Twenty-one years ago, we didn’t have the same rules of engagement or recent history as our guide - as there was none. In a changing marketplace, it took a proactive approach to make a flailing/fledgling carrier live to see another day and “create value” for a new platform when leveraged across a much bigger network.

UAL CEO Glenn Tilton, one of the most maligned CEOs in the US industry, began talking about the changes necessary for the industry and his carrier to survive soon after United emerged from bankruptcy. As can be expected, a lot of people took shots at the messenger, as they did at US Airways' Doug Parker who echoed Tilton’s warnings. But these chief executives now have company in the form of nearly every CEO at the major US network legacy carriers in discussing consolidation in their third quarter conference calls.
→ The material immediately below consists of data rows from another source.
-- ==== Sys2Proof/Safety.lean ====
section
/-!
DEFINITION. What a safe run is: the invariants of the block's own program (spec/10_state.md R26) in terms of the sequencer's position,
and the discipline of the display bus as a monitor over the trace (spec/40_transport.md R52, R54, spec/70_reset_and_hazards.md R97 to R99).
-/

namespace Sys2Proof.Machine

/-- The level a list of actions leaves a line at, from a given level. -/
def levelAfter (l : Line) (v : Nibble) (as : List Action) : Nibble :=
  as.foldl (fun x a => match a with
    | .drive l' y => if l' = l then y else x
    | _           => x) v

/-- Configurations under which the block's own program has no case that faults: the reset value of `ET` lies in its domain (R15), and
`dec` covers the domain (R61). -/
def runnable (cfg : Config) : Bool :=
  configOk cfg && decide (cfg.etMin ≤ cfg.etReset) && decide (cfg.etReset ≤ cfg.etMax) && decide (cfg.etMax.toNat ≤ 99)

/-- `ET` within its domain (R15). -/
def etInDomain (cfg : Config) (et : Seconds) : Prop := cfg.etMin ≤ et ∧ et ≤ cfg.etMax

/-- The samples to come are samples of the configured width (R88, R92). -/
def samplesInRange (s : State) : Prop := ∀ v ∈ s.env.samples, v ≤ sampleMax s.cfg

/-- The registers POLL reads have been written by the time it reads them (R17, R18). -/
def pollRegistersWritten (s : State) : Prop :=
  match s.seq with
  | .poll k => (1 ≤ k → s.sample.isSome = true) ∧ (2 ≤ k → ∃ z, s.zone = some (zoneCode z))
  | .boot _ | .handle _ _ => True

/-- The block runs its own program: no script, a configuration it can run under, the registers in their domains, and the position
within its phase, with the relay and the enable line as the phase's actions so far leave them (R26). -/
structure RunsOwnProgram (s : State) : Prop where
  noScript   : s.script = []
  config     : runnable s.cfg = true
  samples    : samplesInRange s
  et         : etInDomain s.cfg s.et
  phaseEt    : etInDomain s.cfg s.atPhaseStart.phaseEt
  write      : s.rw = 0
  registers  : pollRegistersWritten s
  position   : ∃ as, s.phaseList = .ok as ∧ s.seq.index < as.length ∧
    levelOfBit s.relay = levelAfter .relay 0 (as.take s.seq.index) ∧ levelOfBit s.e = levelAfter .e 0 (as.take s.seq.index)

/-- Every event of the trace is stamped no later than now, and the stamps never fall (R21, R35). -/
def Event.time : Event → Nat
  | .set _ _ t   => t
  | .wait _ t    => t
  | .sample _ t  => t
  | .err _ t     => t

/-- The trace is in the order of time, and none of it lies in the future (R21, R35). -/
def traceOrdered (s : State) : Prop := (s.trace.map Event.time).Pairwise (· ≤ ·) ∧ ∀ ev ∈ s.trace, ev.time ≤ s.time

/-! ## What statements about single operations speak of -/

/-- A trace event without its time. -/
inductive Signal where
  | set (l : Line) (v : Nibble)
  | wait (d : Nat)
  | sample (v : Nat)
  | err (k : ErrKind)
deriving DecidableEq, Repr

/-- The event's signal. -/
def Event.signal : Event → Signal
  | .set l v _  => .set l v
  | .wait d _   => .wait d
  | .sample v _ => .sample v
  | .err k _    => .err k

/-- The signal a primitive action appends; a register write appends none (R22). The sample's value is the environment's. -/
def Action.signals : Action → List Signal
  | .drive l v => [.set l v]
  | .wait d    => [.wait d]
  | .note k    => [.err k]
  | .sample | .classify | .setEt _ | .setCur _ _ | .setTick _ => []

/-- Instructions one after the other, up to the first stop. -/
def execAll : List Instr → State → Result
  | [], s      => .next s
  | i :: is, s => andThen (exec i s) (execAll is)

/-- The trace has grown by events with these signals, no earlier than the time before and no later than the time after. -/
def appends (s t : State) (signals : List Signal) : Prop :=
  ∃ evs, t.trace = s.trace ++ evs ∧ evs.map Event.signal = signals ∧ ∀ ev ∈ evs, s.time ≤ ev.time ∧ ev.time ≤ t.time

/-- What no operation but a script's own transfer of control changes: the configuration, the script, and the environment's choices
that are not draws. -/
structure SameSurroundings (s t : State) : Prop where
  cfg    : t.cfg = s.cfg
  script : t.script = s.script
  timing : t.env.timing = s.env.timing
  reset  : t.env.reset = s.env.reset

/-- The position of the block's own program. -/
def samePosition (s t : State) : Prop := t.seq = s.seq ∧ t.phaseEt = s.phaseEt

/-- The display bus: DB, RS, RW, E. -/
def sameBus (s t : State) : Prop := t.db = s.db ∧ t.rs = s.rs ∧ t.rw = s.rw ∧ t.e = s.e

/-- The shadow cursor. -/
def sameCursor (s t : State) : Prop := t.curCol = s.curCol ∧ t.curLine = s.curLine

/-- The registers of the quantizer. -/
def sameQuantizer (s t : State) : Prop := t.sample = s.sample ∧ t.zone = s.zone ∧ t.env.samples = s.env.samples

/-- What no transfer to the display changes: everything but the bus, the cursor, the time and the trace. -/
structure SameBeyondDisplay (s t : State) : Prop where
  surroundings : SameSurroundings s t
  position     : samePosition s t
  quantizer    : sameQuantizer s t
  relay        : t.relay = s.relay
  et           : t.et = s.et
  tick         : t.tick = s.tick

/-- The bus as a byte leaves it: the register-select, write, the byte's low nibble, and the enable line at rest (R53). -/
def busAfterByte (rs : RegSel) (v : Byte) (t : State) : Prop := t.rs = rsBit rs ∧ t.rw = 0 ∧ t.db = lowNibble v ∧ t.e = 0

/-- The signals of one nibble, as R51 lists them. -/
def nibbleSignals (cfg : Config) (rs : RegSel) (n : Nibble) : List Signal :=
  [.set .rs (levelOfBit (rsBit rs)), .set .rw 0, .set .db n, .wait cfg.tSu, .set .e 1, .wait cfg.tPw, .set .e 0, .wait cfg.tH]

/-- The signals of one byte: the settle delay, the high nibble, the low nibble (R53). -/
def byteSignals (cfg : Config) (rs : RegSel) (v : Byte) : List Signal :=
  .wait cfg.tSettle :: (nibbleSignals cfg rs (highNibble v) ++ nibbleSignals cfg rs (lowNibble v))

/-- The signals of command bytes, in order. -/
def commandSignals (cfg : Config) (bytes : List Byte) : List Signal := bytes.flatMap (byteSignals cfg .command)

/-- The signals of a text, character by character (R58). -/
def textSignals (cfg : Config) (str : List Byte) : List Signal := str.flatMap (byteSignals cfg .data)

/-- The signals of an in-range cursor move (R59). -/
def gotoSignals (cfg : Config) (c l : Nat) : List Signal := byteSignals cfg .command (setAddressByte cfg c l) ++ [.wait cfg.tSettle]

/-- The signals of a text at an in-range position (R62). -/
def writeAtSignals (cfg : Config) (c l : Nat) (str : List Byte) : List Signal := gotoSignals cfg c l ++ textSignals cfg str

/-- The signals of a line shown whole, padded with spaces (R63). -/
def lineSignals (cfg : Config) (l : Nat) (str : List Byte) : List Signal := writeAtSignals cfg 0 l (padLine cfg str)

/-- The signals of the banner (R74). -/
def bannerSignals (cfg : Config) : List Signal :=
  writeAtSignals cfg 0 0 textEnlarger ++ writeAtSignals cfg 0 1 textTimerV1 ++ [.wait cfg.tBanner]

/-- The signals of the initialisation (R60). -/
def initSignals (cfg : Config) : List Signal :=
  .wait cfg.tPowerup ::
    (commandSignals cfg [cfg.cmdReset, cfg.cmdFunctionSet, cfg.cmdDisplayCtrl, cfg.cmdEntryMode, cfg.cmdClear]
      ++ gotoSignals cfg 0 0)

/-- The decimal text of a number up to 99, followed by a fixed text. -/
def seconds (v : Nat) (tail : List Byte) : List Byte := (decText v).getD [] ++ tail

/-- The signals of the countdown's iteration k (R75). -/
def tickSignals (cfg : Config) (k : Nat) : List Signal := .wait cfg.tTick :: lineSignals cfg 1 (seconds k textSecLastExp)

/-- The signals of an exposure of `n` seconds (R75). -/
def exposeSignals (cfg : Config) (n : Nat) : List Signal :=
  lineSignals cfg 0 (seconds n textSecExposure) ++ lineSignals cfg 1 [] ++ [.set .relay 1]
    ++ (List.range n).flatMap (fun k => tickSignals cfg (k + 1)) ++ [.set .relay 0]

/-- The waits of one nibble (R51). -/
def nibbleTime (cfg : Config) : Nat := cfg.tSu + cfg.tPw + cfg.tH

/-- The waits of one byte: the settle delay and two nibbles (R54). -/
def byteTime (cfg : Config) : Nat := cfg.tSettle + 2 * nibbleTime cfg

/-- The waits of an in-range cursor move (R59). -/
def gotoTime (cfg : Config) : Nat := byteTime cfg + cfg.tSettle

/-- The waits of a text of `n` characters at an in-range position (R62). -/
def writeAtTime (cfg : Config) (n : Nat) : Nat := gotoTime cfg + n * byteTime cfg

/-- The waits of a line shown whole (R63). -/
def lineTime (cfg : Config) : Nat := writeAtTime cfg cfg.cols

/-- The waits of the banner (R74). -/
def bannerTime (cfg : Config) : Nat := 2 * writeAtTime cfg 8 + cfg.tBanner

/-- The waits of the initialisation (R60). -/
def initTime (cfg : Config) : Nat := cfg.tPowerup + 6 * byteTime cfg + cfg.tSettle

/-- The environment of the worked examples: every wait lasts its nominal length, everything else takes no time (R85, R86). -/
def deterministic (s : State) : Prop := s.env.timing = .fixed 0

/-- An operation has lasted at least the waits it consists of, and exactly them in deterministic timing (R85, R103). -/
def takes (s t : State) (x : Nat) : Prop := s.time + x ≤ t.time ∧ (deterministic s → t.time = s.time + x)

/-- The display's geometry of R5: 16 columns, 2 lines. -/
def standardGeometry (cfg : Config) : Prop := cfg.cols = 16 ∧ cfg.lines = 2

/-- The instruction that runs a zone's handler (R69). -/
def handlerOf : Zone → Instr
  | .idle      => .hIdle
  | .increment => .hInc
  | .decrement => .hDec
  | .reset     => .hReset
  | .expose    => .hExpose

/-- Two states that differ at most in what the spec calls observation: the time, the trace and the shadow cursor (R16, R21, R22). -/
structure SameButObserved (s t : State) : Prop where
  cfg     : t.cfg = s.cfg
  bus     : sameBus s t
  relay   : t.relay = s.relay
  et      : t.et = s.et
  sample  : t.sample = s.sample
  zone    : t.zone = s.zone
  tick    : t.tick = s.tick
  seq     : t.seq = s.seq
  phaseEt : t.phaseEt = s.phaseEt
  script  : t.script = s.script
  env     : t.env = s.env

/-! ## What the display takes -/

/-- The bus words the display takes along a trace that starts at reset: the levels of RS, RW and DB at each fall of `E` (R32, R42).
The first argument is the state whose lines the trace starts from, the second holds the words taken so far, the last first. -/
def wordsTaken : State → List (BitVec 6) → List Event → List (BitVec 6)
  | _, ws, [] => ws.reverse
  | s, ws, .set l v _ :: evs =>
    wordsTaken (s.setLine l v) (if s.e = 1 ∧ (s.setLine l v).e = 0 then (s.setLine l v).busWord :: ws else ws) evs
  | s, ws, .wait _ _ :: evs | s, ws, .sample _ _ :: evs | s, ws, .err _ _ :: evs => wordsTaken s ws evs

/-- The bus words of a trace from reset, in order. -/
def busWords (trace : List Event) : List (BitVec 6) := wordsTaken State.reset [] trace

/-- Bus words two by two, the first word above the second (R43); a half byte at the end is left out. -/
def bytePairs : List (BitVec 6) → List (BitVec 12)
  | x :: y :: ws => (x ++ y) :: bytePairs ws
  | [_] | []     => []

/-! ## The bus discipline -/

/-- What the monitor of the bus remembers: the level of `E`, when RS, RW or DB was last driven, when `E` last rose and fell,
whether the next nibble is the second of its byte, and whether the discipline has held so far. -/
structure BusMonitor where
  e       : Bit
  lineSet : Nat
  rose    : Nat
  fell    : Option Nat
  second  : Bool
  ok      : Bool
deriving DecidableEq, Repr

/-- The monitor at the start of a trace. -/
def BusMonitor.start : BusMonitor := { e := 0, lineSet := 0, rose := 0, fell := none, second := false, ok := true }

/-- The least time of the next rise of `E`: within a byte only the setup time counts; before a byte the hold, the settle delay
and the setup time must have passed since the last fall (R54), and before the first byte the power-up delay, the settle delay and
the setup time since the start (R99). -/
def BusMonitor.mayRiseFrom (cfg : Config) (m : BusMonitor) : Nat :=
  match m.fell with
  | none   => cfg.tPowerup + cfg.tSettle + cfg.tSu
  | some f => if m.second then f + cfg.tH + cfg.tSu else f + cfg.tH + cfg.tSettle + cfg.tSu

/-- The hold time since the last fall of `E` has passed (R52). -/
def BusMonitor.held (cfg : Config) (m : BusMonitor) (t : Nat) : Bool :=
  match m.fell with
  | none   => true
  | some f => decide (f + cfg.tH ≤ t)

/-- A drive of RS, RW or DB: only while `E` is 0 and the hold time has passed (R52, R97). -/
def BusMonitor.line (cfg : Config) (t : Nat) (m : BusMonitor) : BusMonitor :=
  { m with lineSet := t, ok := m.ok && decide (m.e = 0) && m.held cfg t }

/-- A rise of `E`: from 0, with the lines stable for the setup time and the byte's delays passed (R52, R54, R97 to R99). -/
def BusMonitor.rise (cfg : Config) (t : Nat) (m : BusMonitor) : BusMonitor :=
  { m with e := 1, rose := t,
           ok := m.ok && decide (m.e = 0) && decide (m.lineSet + cfg.tSu ≤ t) && decide (m.mayRiseFrom cfg ≤ t) }

/-- A fall of `E`: from 1, the pulse width after its rise (R52, R97). -/
def BusMonitor.fall (cfg : Config) (t : Nat) (m : BusMonitor) : BusMonitor :=
  { m with e := 0, fell := some t, second := !m.second, ok := m.ok && decide (m.e = 1) && decide (m.rose + cfg.tPw ≤ t) }

/-- The monitor's next state. -/
def BusMonitor.see (cfg : Config) (m : BusMonitor) (ev : Event) : BusMonitor :=
  match ev with
  | .set .rs _ t | .set .db _ t => m.line cfg t
  | .set .rw v t => { m.line cfg t with ok := (m.line cfg t).ok && decide (v = 0) }
  | .set .e v t  => if bitLevel v = 1 then m.rise cfg t else m.fall cfg t
  | .set .relay _ _ | .wait _ _ | .sample _ _ | .err _ _ => m

/-- The bus discipline holds along a trace that starts at reset. -/
def busDisciplined (cfg : Config) (trace : List Event) : Bool := (trace.foldl (BusMonitor.see cfg) BusMonitor.start).ok

end Sys2Proof.Machine
end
It’s time we accept the fact that this is a time of opportunity for both management and labor. Just as it was during immediate period following deregulation of the US domestic airline industry, the dinosaurs face continued, significant change or extinction. The old ways are certain to face additional challenges from the new, with youthful competition making inroads into our respective markets and new competition from airlines emerging from previously unknown dots on the world map.

The Pentultimate Question

In his Tokyo speech, Tilton asks the following question: “As globalization gives rise to new economic powers within the developing world, the real question for all of us operating in mature economies today is this: will the legacy systems that contributed to the success in developed nations in the 20th Century be an asset or an impediment to growth in the 21st Century”?

He goes on: “The airline industry is a perfect platform from which to focus this discussion, because it is subject to virtually every imaginable challenge -- every human challenge, industrial challenge, financial, regulatory, and security challenge -- throughout the global economy. And then, of course, we also contend with the weather”.